Hi I have an upland model 207 stove and I am looking for a adapter pipe from oval to 6" black pipe and I can't seem to find one, there are no holes where the pipe goes in to use screws to secure the pipe so I need something that has a snug fit that I can put a little cement on to seal it.

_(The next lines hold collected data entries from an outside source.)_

-- ==== Sys2Proof/Tests/Slice0.lean ====
section
/-! SUPPORT. The model's own tests. Expected values are the spec's: the tables of 30_encoding.md and the vectors of 95_test_vectors.md,
named by their ids. Then, for every statement of Certificates/Slice0/Obligations.lean that has hypotheses, a concrete state or word
that meets them, clause by clause. -/

open Sys2Proof Sys2Proof.Machine

namespace Sys2Proof.Tests

/-! ## Helpers -/

/-- 95_test_vectors.md configuration A: `T = 1`, `S = 0`. -/
def cfgA : BuildParams := { T := { cycles := 1, pos := by decide }, S := 0 }
/-- 95_test_vectors.md configuration B: `T = 2`, `S = 2`. -/
def cfgB : BuildParams := { T := { cycles := 2, pos := by decide }, S := 2 }
/-- 95_test_vectors.md configuration C: `T = 1`, `S = 2`; R203 fails. -/
def cfgC : BuildParams := { T := { cycles := 1, pos := by decide }, S := 2 }

def idlePins : HostPins := { rst := false, start := false }
def startPins : HostPins := { rst := false, start := true }
def resetPins : HostPins := { rst := true, start := true }

/-- A state in the middle of things: the phase, the counters and the raw sample given, the rest as after reset. -/
def at' (p : BuildParams) (phase : Phase) (tcnt : Nat) (bidx : Position) (raw : RawSample) : State :=
  { State.resetWith p 0 with phase := phase, tcnt := tcnt, bidx := bidx, raw := raw }

/-- `s` with the host's pins for the coming edges. -/
def drive (pins : List HostPins) (s : State) : State := { s with hostIn := pins }

/-- `s` with the next level of `data_i`. -/
def line (l : Level) (s : State) : State := { s with pad := .levels [l] }

/-- The idle block with a read requested at edge 0 and nothing after it. -/
def accept (p : BuildParams) (pad : Pad) : State :=
  { State.resetWith p 0 with hostIn := startPins :: List.replicate 80 idlePins, pad := pad }

/-- A field of the state that an operation answers. -/
def after {α : Type} (i : Instr) (s : State) (f : State → α) : Option α :=
  match exec i s with
  | .next t => some (f t)
  | .fault _ => none
  | .refused _ => none

/-- A field of the state that a step answers. -/
def stepped {α : Type} (s : State) (f : State → α) : Option α :=
  match step s with
  | .next t => some (f t)
  | .fault _ => none
  | .refused _ => none

/-! ## WellFormed: what is refused -/

theorem test_wf_datapath_refused :
    ¬Instr.WellFormed .syncShift ∧ ¬Instr.WellFormed .remap ∧ ¬Instr.WellFormed .resolveUd ∧
    ¬Instr.WellFormed .resolveLr ∧ ¬Instr.WellFormed .presenceGate ∧ ¬Instr.WellFormed .decode := by decide

theorem test_wf_fsm_accepted :
    Instr.WellFormed (.reset true (.reserved .p111)) ∧ Instr.WellFormed (.clkhiStep true) := by decide

/-- R172: `T < 1` and `S < 0` do not build; parameters that violate R203 do. -/
theorem test_build :
    RawParams.build { delayCycles := 0 } = .error (.delayOutOfRange 0) ∧
    RawParams.build { delayCycles := 1, syncStages := -1 } = .error (.syncOutOfRange (-1)) ∧
    RawParams.build { delayCycles := 1 } = .ok cfgC ∧
    ¬RawParams.WellFormed { delayCycles := 0 } ∧ ¬RawParams.WellFormed { delayCycles := 1, syncStages := -1 } ∧
    RawParams.WellFormed { delayCycles := 1, syncStages := 0 } := by decide

theorem test_decoder_refuses :
    decodeBytes [] = .error .noSelector ∧ decodeBytes [0x20#8] = .error (.upperBitsSet 0x20#8) ∧
    decodeBytes [0b00000101#8] = .error (.reservedPhase .p101) ∧
    decodeBytes [0b00001110#8] = .error (.reservedPhase .p110) ∧
    decodeBytes [0b00000111#8] = .error (.reservedPhase .p111) := by decide

theorem test_table_words :
    decodeTableWord 8 0x10 = some (.reset false .idle) ∧ decodeTableWord 8 0x05 = none ∧
    decodeTableWord 8 0x30 = none ∧ decodeTableWord 0 0 = none := by decide

/-! ## Decoding: the selectors of R71, R72, R74 written out bit by bit, `{rst, start_i, phase[2:0]}` -/

theorem test_decode_reset : decodeSel 0b1_1_011#5 = .ok (.reset true .clklo) := by decide
theorem test_decode_idleNop : decodeSel 0b0_0_000#5 = .ok .idleNop := by decide
theorem test_decode_readStart : decodeSel 0b0_1_000#5 = .ok .readStart := by decide
theorem test_decode_latchStep : decodeSel 0b0_1_001#5 = .ok (.latchStep true) := by decide
theorem test_decode_settleStep : decodeSel 0b0_0_010#5 = .ok (.settleStep false) := by decide
theorem test_decode_clkloStep : decodeSel 0b0_1_011#5 = .ok (.clkloStep true) := by decide
theorem test_decode_clkhiStep : decodeSel 0b0_0_100#5 = .ok (.clkhiStep false) := by decide
theorem test_encode_datapath :
    encode .syncShift = [] ∧ encode .remap = [] ∧ encode .resolveUd = [] ∧ encode .resolveLr = [] ∧
    encode .presenceGate = [] ∧ encode .decode = [] := by decide

/-! ## Operations -/

/-- FSM-1. -/
theorem test_reset :
    stepped (drive [resetPins] { at' cfgB .clklo 1 5 0x00013 with stateReg := 0x0209, sync := [false, false] })
      (fun t => (registersOf t, strobeO t, clockO t, busyO t)) =
    some (⟨.idle, 0, 0, 0, [true, true], 0, false⟩, false, true, false) := by decide

/-- FSM-2. -/
theorem test_idle_nop :
    after .idleNop { at' cfgB .idle 0 16 0x10011 with done := true, stateReg := 0x0209 }
      (fun t => (t.done, t.stateReg, t.raw)) = some (false, 0x0209, 0x10011) := by decide

/-- FSM-3. -/
theorem test_read_start :
    after .readStart { at' cfgB .idle 0 16 0x1FFFF with done := true, stateReg := 0x1F87 }
      (fun t => (registersOf t, strobeO t, busyO t)) =
    some (⟨.latch, 0, 0, 0, [true, true], 0x1F87, false⟩, true, true) := by decide

/-- FSM-4. -/
theorem test_latch_holds :
    after (.latchStep true) (at' cfgB .latch 1 0 0) (fun t => (t.phase, t.tcnt)) = some (.latch, 2) := by decide
/-- FSM-7: with `T = 1` the terminal count is 1. -/
theorem test_latch_ends :
    after (.latchStep false) (at' cfgA .latch 1 0 0) (fun t => (t.phase, t.tcnt, strobeO t)) =
    some (.settle, 0, false) := by decide

/-- FSM-8. -/
theorem test_settle_holds :
    after (.settleStep false) (at' cfgB .settle 0 0 0) (fun t => (t.phase, t.tcnt)) = some (.settle, 1) := by decide
/-- FSM-9. -/
theorem test_settle_ends :
    after (.settleStep true) (at' cfgB .settle 1 0 0) (fun t => (t.phase, t.tcnt, clockO t)) =
    some (.clklo, 0, false) := by decide

/-- FSM-11: the sample is `SYNC[1]` before the edge, not the pin. -/
theorem test_clklo_samples :
    stepped (drive [idlePins] (line true { at' cfgB .clklo 1 4 0x00001 with sync := [true, false] }))
      (fun t => (t.raw, t.phase, t.tcnt, t.sync)) = some (0x00011, .clkhi, 0, [true, true]) := by decide
/-- FSM-13: position 16, no synchronizer. -/
theorem test_clklo_position_16 :
    stepped (drive [startPins] (line false (at' cfgA .clklo 0 16 0x00011))) (fun t => (t.raw, t.phase)) =
    some (0x10011, .clkhi) := by decide

/-- FSM-15. -/
theorem test_clkhi_next :
    after (.clkhiStep false) (at' cfgB .clkhi 1 3 0) (fun t => (t.phase, t.bidx, t.tcnt, t.done)) =
    some (.clklo, 4, 0, false) := by decide
/-- FSM-16. -/
theorem test_clkhi_completes :
    after (.clkhiStep true) (at' cfgA .clkhi 0 16 0x10011) (fun t => (t.phase, t.tcnt, t.bidx, t.stateReg, t.done)) =
    some (.idle, 0, 16, 0x0209, true) := by decide

/-- SYNC-1. -/
theorem test_sync_shift :
    after .syncShift (line false { at' cfgB .idle 0 0 0 with sync := [true, true] }) (·.sync) =
    some [false, true] := by decide
/-- SYNC-3 and R107: without a chain the shift does nothing and the sampler reads the pin. -/
theorem test_sync_empty :
    after .syncShift (line true (at' cfgA .idle 0 0 0)) (·.sync) = some [] ∧
    dsamp (line true (at' cfgA .idle 0 0 0)) = true := by decide

/-- MAP-9. -/
theorem test_remap :
    after .remap (at' cfgB .idle 0 0 0x10200) (·.nets.mapped) = some 0x0101 := by decide
/-- DEC-3: every non-direction button. -/
theorem test_remap_buttons : remap 0x10F0F = 0x1F87 := by decide

/-- RES-4, RES-6. -/
theorem test_resolve_ud :
    resolveUD 0x0019 = 0x0001 ∧ resolveUD 0xFFFF = 0xFFE7 ∧ resolveUD 0x0011 = 0x0011 := by decide
/-- RES-11, RES-13. -/
theorem test_resolve_lr :
    resolveLR 0x0061 = 0x0001 ∧ resolveLR 0x0079 = 0x0019 ∧ resolveLR 0xFFFF = 0xFF9F := by decide
/-- GATE-1, GATE-4. -/
theorem test_presence_gate : presenceGate 0x1FFE = 0x0000 ∧ presenceGate 0xFFFF = 0xFFFF := by decide

/-- DEC-4, DEC-8, DEC-10. -/
theorem test_decode_corners :
    decodeRaw 0x0FFFF = 0x0000 ∧ decodeRaw 0x100F0 = 0x0001 ∧ decodeRaw 0x10070 = 0x0021 := by decide
/-- DEC-15: X, L and R. -/
theorem test_decode :
    after .decode (at' cfgB .idle 0 0 0x10E00) (·.nets.decoded) = some 0x1901 := by decide

/-- The table word placed at the next edge of the reset machine is the operation that step runs. -/
theorem test_fetch_word :
    stepped (State.reset.withFetchWord 8 0x08) (·.phase) = some .latch ∧
    stepped (State.reset.withFetchWord 8 0x03) (·.tcnt) = some 1 := by decide

/-- R118, R203(a): `T = 1`, `S = 5`, right after a reset: the sample of position 0 is a draw, not the chain's reset value. -/
theorem test_draw_after_reset :
    after (.clkloStep false) (at' { cfgA with S := 5 } .clklo 0 0 0) (fun t => t.raw.getLsbD 0) =
    some (!Config.freeSample 0) := by
  change some ((setBit 0 0 (!Config.freeSample 0)).getLsbD 0) = _
  rw [getLsbD_setBit]
  rfl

I included a pic that I found on this site that is the same stove and the pipe I need.


----------



## begreen (Feb 14, 2015)

You'll have to measure it up but maybe one of these will work
http://www.woodmanspartsplus.com/49...Pipe/Stove-Pipe-Black-Oval-to-Round-Boot.html


----------



## Jlocke86 (Feb 18, 2015)

Looks like they dont have the dimensions i need , I.D. Of the stove is 5 1/2" by 8 1/2" i would really like to find a pipe like the one in the pic it looks like it has a knurled lip that sits right on top


----------



## coaly (Feb 18, 2015)

Did you try to crimp and ovalize one end of the pipe to fit?
DuraBlack pipe from DuraVent has the lip. You want 7 inch.




https://www.hearth.com/talk/threads...-flue-8-5x5-25-need-help.120603/#post-1615222


----------



## Jlocke86 (Feb 18, 2015)

Thanks ill give it a try.


----------